Collected data
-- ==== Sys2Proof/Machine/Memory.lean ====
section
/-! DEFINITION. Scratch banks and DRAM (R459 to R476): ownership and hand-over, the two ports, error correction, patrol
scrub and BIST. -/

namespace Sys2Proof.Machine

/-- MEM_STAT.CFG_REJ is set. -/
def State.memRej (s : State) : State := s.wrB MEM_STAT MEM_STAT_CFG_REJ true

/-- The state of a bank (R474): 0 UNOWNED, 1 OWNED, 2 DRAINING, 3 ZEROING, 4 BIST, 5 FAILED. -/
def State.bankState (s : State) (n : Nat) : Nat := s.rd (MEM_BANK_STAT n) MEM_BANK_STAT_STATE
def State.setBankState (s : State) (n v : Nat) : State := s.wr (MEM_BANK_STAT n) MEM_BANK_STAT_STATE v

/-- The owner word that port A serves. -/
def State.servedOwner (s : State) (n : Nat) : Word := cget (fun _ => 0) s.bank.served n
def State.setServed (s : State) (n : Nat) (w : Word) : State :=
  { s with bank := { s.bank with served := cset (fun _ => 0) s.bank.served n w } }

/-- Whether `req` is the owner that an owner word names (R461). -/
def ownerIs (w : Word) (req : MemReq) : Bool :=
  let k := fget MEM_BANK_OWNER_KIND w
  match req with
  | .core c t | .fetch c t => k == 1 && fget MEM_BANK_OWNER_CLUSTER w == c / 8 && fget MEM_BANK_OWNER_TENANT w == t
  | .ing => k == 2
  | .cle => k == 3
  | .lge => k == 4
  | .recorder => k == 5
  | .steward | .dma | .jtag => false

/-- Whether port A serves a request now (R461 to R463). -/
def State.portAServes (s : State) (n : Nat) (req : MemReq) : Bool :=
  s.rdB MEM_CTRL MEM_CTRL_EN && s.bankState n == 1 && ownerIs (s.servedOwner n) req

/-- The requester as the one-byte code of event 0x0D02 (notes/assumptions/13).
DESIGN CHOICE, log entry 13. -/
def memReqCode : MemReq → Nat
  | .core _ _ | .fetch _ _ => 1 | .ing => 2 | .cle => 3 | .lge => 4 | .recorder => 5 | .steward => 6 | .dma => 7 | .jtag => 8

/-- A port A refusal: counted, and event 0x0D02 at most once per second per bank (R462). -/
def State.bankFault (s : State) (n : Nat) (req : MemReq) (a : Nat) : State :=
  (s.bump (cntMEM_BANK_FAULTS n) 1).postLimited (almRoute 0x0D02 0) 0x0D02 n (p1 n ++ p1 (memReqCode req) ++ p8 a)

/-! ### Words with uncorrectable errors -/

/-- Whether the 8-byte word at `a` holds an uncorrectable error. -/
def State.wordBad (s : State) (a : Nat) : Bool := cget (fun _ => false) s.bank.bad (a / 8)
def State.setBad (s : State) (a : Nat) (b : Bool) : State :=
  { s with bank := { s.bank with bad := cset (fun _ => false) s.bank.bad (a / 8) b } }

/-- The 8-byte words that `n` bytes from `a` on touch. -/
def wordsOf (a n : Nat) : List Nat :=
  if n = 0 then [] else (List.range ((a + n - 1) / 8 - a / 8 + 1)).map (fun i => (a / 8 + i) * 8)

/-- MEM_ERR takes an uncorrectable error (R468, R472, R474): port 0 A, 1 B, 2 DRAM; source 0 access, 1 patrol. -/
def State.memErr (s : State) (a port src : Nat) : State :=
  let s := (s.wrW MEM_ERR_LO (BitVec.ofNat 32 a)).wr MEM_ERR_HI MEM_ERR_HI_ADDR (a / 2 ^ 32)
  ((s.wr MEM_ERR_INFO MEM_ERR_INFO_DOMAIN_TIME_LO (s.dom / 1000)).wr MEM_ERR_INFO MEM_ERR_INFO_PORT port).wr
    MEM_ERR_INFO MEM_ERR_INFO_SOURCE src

- **Task objective**
Write out every entry above exactly as given.

- **Answer box**
-- ==== Sys2Proof/Machine/Memory.lean ====
section
/-! DEFINITION. Scratch banks and DRAM (R459 to R476): ownership and hand-over, the two ports, error correction, patrol
scrub and BIST. -/

namespace Sys2Proof.Machine

/-- MEM_STAT.CFG_REJ is set. -/
def State.memRej (s : State) : State := s.wrB MEM_STAT MEM_STAT_CFG_REJ true

/-- The state of a bank (R474): 0 UNOWNED, 1 OWNED, 2 DRAINING, 3 ZEROING, 4 BIST, 5 FAILED. -/
def State.bankState (s : State) (n : Nat) : Nat := s.rd (MEM_BANK_STAT n) MEM_BANK_STAT_STATE
def State.setBankState (s : State) (n v : Nat) : State := s.wr (MEM_BANK_STAT n) MEM_BANK_STAT_STATE v

/-- The owner word that port A serves. -/
def State.servedOwner (s : State) (n : Nat) : Word := cget (fun _ => 0) s.bank.served n
def State.setServed (s : State) (n : Nat) (w : Word) : State :=
  { s with bank := { s.bank with served := cset (fun _ => 0) s.bank.served n w } }

/-- Whether `req` is the owner that an owner word names (R461). -/
def ownerIs (w : Word) (req : MemReq) : Bool :=
  let k := fget MEM_BANK_OWNER_KIND w
  match req with
  | .core c t | .fetch c t => k == 1 && fget MEM_BANK_OWNER_CLUSTER w == c / 8 && fget MEM_BANK_OWNER_TENANT w == t
  | .ing => k == 2
  | .cle => k == 3
  | .lge => k == 4
  | .recorder => k == 5
  | .steward | .dma | .jtag => false

/-- Whether port A serves a request now (R461 to R463). -/
def State.portAServes (s : State) (n : Nat) (req : MemReq) : Bool :=
  s.rdB MEM_CTRL MEM_CTRL_EN && s.bankState n == 1 && ownerIs (s.servedOwner n) req

/-- The requester as the one-byte code of event 0x0D02 (notes/assumptions/13).
DESIGN CHOICE, log entry 13. -/
def memReqCode : MemReq → Nat
  | .core _ _ | .fetch _ _ => 1 | .ing => 2 | .cle => 3 | .lge => 4 | .recorder => 5 | .steward => 6 | .dma => 7 | .jtag => 8

/-- A port A refusal: counted, and event 0x0D02 at most once per second per bank (R462). -/
def State.bankFault (s : State) (n : Nat) (req : MemReq) (a : Nat) : State :=
  (s.bump (cntMEM_BANK_FAULTS n) 1).postLimited (almRoute 0x0D02 0) 0x0D02 n (p1 n ++ p1 (memReqCode req) ++ p8 a)

/-! ### Words with uncorrectable errors -/

/-- Whether the 8-byte word at `a` holds an uncorrectable error. -/
def State.wordBad (s : State) (a : Nat) : Bool := cget (fun _ => false) s.bank.bad (a / 8)
def State.setBad (s : State) (a : Nat) (b : Bool) : State :=
  { s with bank := { s.bank with bad := cset (fun _ => false) s.bank.bad (a / 8) b } }

/-- The 8-byte words that `n` bytes from `a` on touch. -/
def wordsOf (a n : Nat) : List Nat :=
  if n = 0 then [] else (List.range ((a + n - 1) / 8 - a / 8 + 1)).map (fun i => (a / 8 + i) * 8)

/-- MEM_ERR takes an uncorrectable error (R468, R472, R474): port 0 A, 1 B, 2 DRAM; source 0 access, 1 patrol. -/
def State.memErr (s : State) (a port src : Nat) : State :=
  let s := (s.wrW MEM_ERR_LO (BitVec.ofNat 32 a)).wr MEM_ERR_HI MEM_ERR_HI_ADDR (a / 2 ^ 32)
  ((s.wr MEM_ERR_INFO MEM_ERR_INFO_DOMAIN_TIME_LO (s.dom / 1000)).wr MEM_ERR_INFO MEM_ERR_INFO_PORT port).wr
    MEM_ERR_INFO MEM_ERR_INFO_SOURCE src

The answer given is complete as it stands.